Whenever a line in the listing contains "stops", copy that line.

# RECORDS TO PROCESS
============

theorem programOf_op {p : Params} {i : Instr} {m : Nat} {g : Program} (h : programOf p i = some (m, g)) :
    g.op = i.mnemonic := by
  cases i <;> cases h <;> rfl

/-- Every operation that names a module has a program. -/
theorem programOf_isSome {p : Params} {i : Instr} {m : Nat} (h : i.module? = some m) : ∃ g, programOf p i = some (m, g) := by
  cases i <;> cases h <;> exact ⟨_, rfl⟩

/-- An operation on a module that ends with a next state: no such module and a failure of the index check, or the module was
idle and served it. -/
theorem runOn_eq_next {g : Program} {m : Nat} {s s' : State} (h : g.runOn m s = .next s') :
    (s.module? m = none ∧ ∃ r c t,
      failWith ⟨.invalidArgument, .moduleIndex⟩ g.reads g.buf ⟨s.cfg, .probe 0, startPos g.op⟩
        ⟨scratchHandle s.disc none none, s.disc⟩ = .ok r c t ∧ s' = finish g.op r (shown t) { s with disc := c.env }) ∨
    (∃ x, s.module? m = some x ∧ x.pos = .idle ∧ ∃ r c t, g.result s.cfg s.isOffline m x.ctx = .ok r c t ∧
      s' = finish g.op r (shown t) (s.putModule m { x with handle := c.handle, pos := .idle, env := c.env })) := by
  unfold Program.runOn at h
  split at h
  · rename_i hm
    exact .inl ⟨hm, runOp_eq_next.mp h⟩
  · rename_i x hm
    split at h
    · rename_i hp
      exact .inr ⟨x, hm, hp, runOp_eq_next.mp h⟩
    · cases h

/-- On an online module whose checks pass, a program that runs `Ready` runs its body. -/
theorem runOn_online {g : Program} {m : Nat} {s : State} {x : Module} (h : s.Online m x) (hg : g.ready = true)
    (hc : firstFailure g.checks = none) {r : Reply} {c : Ctx} {t : List Stage}
    (hb : g.body ⟨s.cfg, .module m, startPos g.op⟩ x.ctx = .ok r c t) :
    g.runOn m s =
      .next (finish g.op r (shown t) (s.putModule m { x with handle := c.handle, pos := .idle, env := c.env })) := by
  obtain ⟨hm, hp, ho, hw⟩ := h
  have hw' : x.ctx.handle.win.isNone = false := by
    cases hx : x.handle.win <;> simp_all [Module.ctx]
  have hbody : mapped g.reads g.buf g.body ⟨s.cfg, .module m, startPos g.op⟩ x.ctx = .ok r c t := by
    have := Op.bind_of_ok (sc := ⟨s.cfg, .module m, startPos g.op⟩) (c := x.ctx) (x := Op.getHandle)
      (f := fun h => if h.win.isNone then failWith ⟨.invalidArgument, .closed⟩ g.reads g.buf else g.body) (b := r) (c₂ := c)
      (t₂ := t) rfl (by simpa [hw'] using hb)
    simpa [mapped] using this
  have hr : g.result s.cfg s.isOffline m x.ctx = .ok r c t := by
    simpa [Program.result, Program.code, preamble, hc, ho, hg] using hbody
  simp only [Program.runOn, hm, hp, if_true]
  exact runOp_eq_next.mpr ⟨r, c, t, hr, rfl⟩

/-! ## The frame principle -/

/-- A relation between the contexts before and after a part of an operation and the steps it made, that holds of doing nothing and
composes; and, for each fault, one between the contexts before a part and where it stops: stopping at once with a model fault of
60_exceptions.md R261, or where the vendor library no longer returns. -/
structure Composes (R : Ctx → Ctx → List Stage → Prop) (F : Fault → Ctx → Ctx → List Stage → Prop) : Prop where
  refl : ∀ c, R c c []
  trans : ∀ {c₁ c₂ c₃ t₁ t₂}, R c₁ c₂ t₁ → R c₂ c₃ t₂ → R c₁ c₃ (t₁ ++ t₂)
  stop : ∀ f c, f ≠ .vendorHang → F f c c []
  hang : ∀ c, c.env.vendorLeft = some 0 → F .vendorHang c c []
  transStop : ∀ {f c₁ c₂ c₃ t₁ t₂}, R c₁ c₂ t₁ → F f c₂ c₃ t₂ → F f c₁ c₃ (t₁ ++ t₂)

/-- Whenever the part ends well, `R` holds; whenever it stops with a fault, `F` does. -/
structure Op.Keeps (R : Ctx → Ctx → List Stage → Prop) (F : Fault → Ctx → Ctx → List Stage → Prop) (x : Op α) : Prop where
  ok : ∀ sc c a c' t, x sc c = .ok a c' t → R c c' t
  fault : ∀ sc c f pos c' t, x sc c = .fault f pos c' t → F f c c' t

section keeps
variable {R : Ctx → Ctx → List Stage → Prop} {F : Fault → Ctx → Ctx → List Stage → Prop} (hR : Composes R F)
include hR

theorem Op.keeps_pure (a : α) : (Op.pure a).Keeps R F :=
  ⟨by rintro sc c a' c' t ⟨⟩; exact hR.refl c, by rintro sc c f pos c' t ⟨⟩⟩

theorem Op.keeps_bind {x : Op α} {f : α → Op β} (hx : x.Keeps R F) (hf : ∀ a, (f a).Keeps R F) : (x.bind f).Keeps R F where
  ok sc c b c' t h := by
    obtain ⟨a, c₁, t₁, t₂, h₁, h₂, rfl⟩ := Op.bind_eq_ok.mp h
    exact hR.trans (hx.ok _ _ _ _ _ h₁) ((hf a).ok _ _ _ _ _ h₂)
  fault sc c r pos c' t h := by
    obtain h | ⟨a, c₁, t₁, t₂, h₁, h₂, rfl⟩ := Op.bind_eq_fault.mp h
    · exact hx.fault _ _ _ _ _ _ h
    · exact hR.transStop (hx.ok _ _ _ _ _ h₁) ((hf a).fault _ _ _ _ _ _ h₂)

theorem Op.keeps_andThen {x : Op Unit} {y : Op β} (hx : x.Keeps R F) (hy : y.Keeps R F) : (x.andThen y).Keeps R F :=
  Op.keeps_bind hR hx fun _ => hy

theorem Op.keeps_map {f : α → β} {x : Op α} (hx : x.Keeps R F) : (x.map f).Keeps R F :=
  Op.keeps_bind hR hx fun _ => Op.keeps_pure hR _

============

# ANSWER TO THIS TASK
composes; and, for each fault, one between the contexts before a part and where it stops: stopping at once with a model fault of
/-- Whenever the part ends well, `R` holds; whenever it stops with a fault, `F` does. -/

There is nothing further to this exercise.